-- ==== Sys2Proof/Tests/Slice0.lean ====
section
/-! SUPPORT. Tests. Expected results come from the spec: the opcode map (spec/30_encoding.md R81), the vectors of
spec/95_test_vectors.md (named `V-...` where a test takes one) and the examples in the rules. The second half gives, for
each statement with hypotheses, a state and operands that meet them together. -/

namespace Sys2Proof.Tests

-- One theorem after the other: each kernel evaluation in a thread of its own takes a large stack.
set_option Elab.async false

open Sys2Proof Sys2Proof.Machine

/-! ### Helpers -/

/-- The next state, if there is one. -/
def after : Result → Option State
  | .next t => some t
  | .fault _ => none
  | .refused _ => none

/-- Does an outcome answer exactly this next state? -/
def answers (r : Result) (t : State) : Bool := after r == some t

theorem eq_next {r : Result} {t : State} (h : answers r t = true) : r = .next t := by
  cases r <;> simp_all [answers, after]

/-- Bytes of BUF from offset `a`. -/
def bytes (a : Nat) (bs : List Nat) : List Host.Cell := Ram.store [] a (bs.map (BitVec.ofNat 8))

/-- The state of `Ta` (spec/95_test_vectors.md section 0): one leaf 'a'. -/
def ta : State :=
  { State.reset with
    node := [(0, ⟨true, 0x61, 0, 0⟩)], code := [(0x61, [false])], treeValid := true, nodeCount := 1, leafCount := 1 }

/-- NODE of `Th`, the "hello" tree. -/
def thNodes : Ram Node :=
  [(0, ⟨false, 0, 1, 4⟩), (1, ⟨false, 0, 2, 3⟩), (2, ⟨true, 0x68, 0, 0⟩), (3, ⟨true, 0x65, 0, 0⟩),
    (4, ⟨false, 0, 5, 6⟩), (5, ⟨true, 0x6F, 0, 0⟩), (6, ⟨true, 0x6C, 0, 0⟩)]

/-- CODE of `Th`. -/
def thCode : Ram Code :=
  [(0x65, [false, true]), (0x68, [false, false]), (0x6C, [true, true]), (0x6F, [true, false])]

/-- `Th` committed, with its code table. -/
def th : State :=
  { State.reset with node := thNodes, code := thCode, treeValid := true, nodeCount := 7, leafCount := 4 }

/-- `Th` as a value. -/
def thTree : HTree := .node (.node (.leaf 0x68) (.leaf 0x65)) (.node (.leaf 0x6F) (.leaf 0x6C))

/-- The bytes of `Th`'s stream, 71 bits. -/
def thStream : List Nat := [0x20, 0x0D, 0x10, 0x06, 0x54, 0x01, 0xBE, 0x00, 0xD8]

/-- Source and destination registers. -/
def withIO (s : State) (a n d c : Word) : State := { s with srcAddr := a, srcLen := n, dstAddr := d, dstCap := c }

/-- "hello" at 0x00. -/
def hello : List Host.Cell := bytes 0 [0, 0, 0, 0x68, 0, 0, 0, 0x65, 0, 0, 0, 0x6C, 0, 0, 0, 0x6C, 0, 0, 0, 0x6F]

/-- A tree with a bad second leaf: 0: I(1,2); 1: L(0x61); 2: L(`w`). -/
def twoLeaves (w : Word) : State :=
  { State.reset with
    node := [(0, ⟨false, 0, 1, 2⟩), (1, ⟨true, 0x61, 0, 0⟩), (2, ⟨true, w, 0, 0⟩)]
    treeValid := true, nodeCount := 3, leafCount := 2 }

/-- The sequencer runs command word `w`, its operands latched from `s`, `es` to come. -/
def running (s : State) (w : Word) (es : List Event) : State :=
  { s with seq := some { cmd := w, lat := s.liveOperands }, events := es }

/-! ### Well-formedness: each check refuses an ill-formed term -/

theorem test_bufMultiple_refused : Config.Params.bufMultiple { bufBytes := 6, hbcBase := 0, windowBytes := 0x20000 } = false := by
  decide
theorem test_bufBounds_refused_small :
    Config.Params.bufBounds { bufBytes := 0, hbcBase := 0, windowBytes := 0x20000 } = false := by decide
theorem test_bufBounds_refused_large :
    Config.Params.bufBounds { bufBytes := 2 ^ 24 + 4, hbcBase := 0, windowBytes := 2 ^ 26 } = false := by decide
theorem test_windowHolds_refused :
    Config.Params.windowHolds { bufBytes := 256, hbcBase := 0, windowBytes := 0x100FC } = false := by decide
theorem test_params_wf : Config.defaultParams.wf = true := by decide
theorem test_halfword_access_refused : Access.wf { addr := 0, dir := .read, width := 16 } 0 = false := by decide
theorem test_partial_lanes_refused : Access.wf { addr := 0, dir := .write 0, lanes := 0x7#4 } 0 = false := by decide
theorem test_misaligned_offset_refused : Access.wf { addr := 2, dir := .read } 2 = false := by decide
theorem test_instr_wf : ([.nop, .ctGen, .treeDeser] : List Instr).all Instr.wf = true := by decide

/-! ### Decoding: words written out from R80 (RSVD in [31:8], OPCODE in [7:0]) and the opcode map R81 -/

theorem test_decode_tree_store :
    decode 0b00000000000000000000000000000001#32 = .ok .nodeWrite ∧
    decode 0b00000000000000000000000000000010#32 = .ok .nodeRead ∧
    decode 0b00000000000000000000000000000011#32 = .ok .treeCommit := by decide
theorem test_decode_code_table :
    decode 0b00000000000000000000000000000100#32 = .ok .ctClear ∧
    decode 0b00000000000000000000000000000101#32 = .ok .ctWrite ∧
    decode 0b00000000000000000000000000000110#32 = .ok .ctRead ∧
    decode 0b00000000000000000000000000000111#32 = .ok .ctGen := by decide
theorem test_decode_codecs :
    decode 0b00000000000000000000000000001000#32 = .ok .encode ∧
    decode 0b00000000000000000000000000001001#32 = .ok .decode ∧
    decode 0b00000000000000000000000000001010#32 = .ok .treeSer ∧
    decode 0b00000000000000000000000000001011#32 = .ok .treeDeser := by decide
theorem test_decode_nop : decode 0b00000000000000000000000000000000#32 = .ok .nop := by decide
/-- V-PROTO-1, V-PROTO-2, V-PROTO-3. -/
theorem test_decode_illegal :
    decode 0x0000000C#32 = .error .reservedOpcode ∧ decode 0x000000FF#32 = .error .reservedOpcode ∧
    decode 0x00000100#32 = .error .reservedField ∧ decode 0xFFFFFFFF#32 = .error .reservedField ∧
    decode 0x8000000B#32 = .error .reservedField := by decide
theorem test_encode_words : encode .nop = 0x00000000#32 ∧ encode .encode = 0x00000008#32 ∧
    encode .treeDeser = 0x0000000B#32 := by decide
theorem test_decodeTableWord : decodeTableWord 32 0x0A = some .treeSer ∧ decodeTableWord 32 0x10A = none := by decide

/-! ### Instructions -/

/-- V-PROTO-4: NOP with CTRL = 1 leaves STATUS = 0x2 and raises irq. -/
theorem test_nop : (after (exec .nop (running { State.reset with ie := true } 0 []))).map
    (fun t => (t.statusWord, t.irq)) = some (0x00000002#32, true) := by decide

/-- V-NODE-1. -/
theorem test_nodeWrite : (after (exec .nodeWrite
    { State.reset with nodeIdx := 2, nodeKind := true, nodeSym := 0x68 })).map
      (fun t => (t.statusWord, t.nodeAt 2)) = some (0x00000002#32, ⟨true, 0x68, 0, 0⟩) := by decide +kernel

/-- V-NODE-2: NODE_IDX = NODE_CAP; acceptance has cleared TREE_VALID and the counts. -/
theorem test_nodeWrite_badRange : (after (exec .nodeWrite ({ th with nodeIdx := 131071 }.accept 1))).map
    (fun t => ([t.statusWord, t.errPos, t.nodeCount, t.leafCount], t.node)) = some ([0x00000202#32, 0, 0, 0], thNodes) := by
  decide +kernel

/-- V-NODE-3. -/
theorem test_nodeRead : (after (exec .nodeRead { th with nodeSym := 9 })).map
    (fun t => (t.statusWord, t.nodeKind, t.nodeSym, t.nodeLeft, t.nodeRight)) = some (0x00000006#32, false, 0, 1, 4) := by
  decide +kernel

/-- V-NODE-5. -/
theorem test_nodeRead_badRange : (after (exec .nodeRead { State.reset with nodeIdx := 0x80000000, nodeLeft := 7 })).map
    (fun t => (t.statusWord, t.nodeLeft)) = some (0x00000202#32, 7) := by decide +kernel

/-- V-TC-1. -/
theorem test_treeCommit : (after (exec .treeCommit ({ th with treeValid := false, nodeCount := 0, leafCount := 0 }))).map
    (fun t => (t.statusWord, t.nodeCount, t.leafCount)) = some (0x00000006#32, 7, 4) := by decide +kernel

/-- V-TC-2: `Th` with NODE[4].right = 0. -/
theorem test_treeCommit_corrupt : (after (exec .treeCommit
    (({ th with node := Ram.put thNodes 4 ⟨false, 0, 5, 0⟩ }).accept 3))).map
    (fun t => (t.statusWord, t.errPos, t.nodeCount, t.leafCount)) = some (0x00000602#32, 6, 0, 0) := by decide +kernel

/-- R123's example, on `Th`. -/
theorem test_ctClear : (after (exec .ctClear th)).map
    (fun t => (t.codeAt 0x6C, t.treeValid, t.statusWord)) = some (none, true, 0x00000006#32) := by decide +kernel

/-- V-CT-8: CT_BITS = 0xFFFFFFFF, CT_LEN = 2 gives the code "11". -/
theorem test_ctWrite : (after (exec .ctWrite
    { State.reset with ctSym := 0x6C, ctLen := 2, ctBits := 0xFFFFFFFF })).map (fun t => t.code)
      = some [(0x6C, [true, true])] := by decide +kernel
^^^^^^^^
What the task requires
All that is needed is the exact run of lines above from the line containing "theorem test_nodeWrite_badRange : (after" through the line containing "theorem test_ctWrite : (after (exec .ctWrite", both of them included.

The answer
theorem test_nodeWrite_badRange : (after (exec .nodeWrite ({ th with nodeIdx := 131071 }.accept 1))).map
    (fun t => ([t.statusWord, t.errPos, t.nodeCount, t.leafCount], t.node)) = some ([0x00000202#32, 0, 0, 0], thNodes) := by
  decide +kernel

/-- V-NODE-3. -/
theorem test_nodeRead : (after (exec .nodeRead { th with nodeSym := 9 })).map
    (fun t => (t.statusWord, t.nodeKind, t.nodeSym, t.nodeLeft, t.nodeRight)) = some (0x00000006#32, false, 0, 1, 4) := by
  decide +kernel

/-- V-NODE-5. -/
theorem test_nodeRead_badRange : (after (exec .nodeRead { State.reset with nodeIdx := 0x80000000, nodeLeft := 7 })).map
    (fun t => (t.statusWord, t.nodeLeft)) = some (0x00000202#32, 7) := by decide +kernel

/-- V-TC-1. -/
theorem test_treeCommit : (after (exec .treeCommit ({ th with treeValid := false, nodeCount := 0, leafCount := 0 }))).map
    (fun t => (t.statusWord, t.nodeCount, t.leafCount)) = some (0x00000006#32, 7, 4) := by decide +kernel

/-- V-TC-2: `Th` with NODE[4].right = 0. -/
theorem test_treeCommit_corrupt : (after (exec .treeCommit
    (({ th with node := Ram.put thNodes 4 ⟨false, 0, 5, 0⟩ }).accept 3))).map
    (fun t => (t.statusWord, t.errPos, t.nodeCount, t.leafCount)) = some (0x00000602#32, 6, 0, 0) := by decide +kernel

/-- R123's example, on `Th`. -/
theorem test_ctClear : (after (exec .ctClear th)).map
    (fun t => (t.codeAt 0x6C, t.treeValid, t.statusWord)) = some (none, true, 0x00000006#32) := by decide +kernel

/-- V-CT-8: CT_BITS = 0xFFFFFFFF, CT_LEN = 2 gives the code "11". -/
theorem test_ctWrite : (after (exec .ctWrite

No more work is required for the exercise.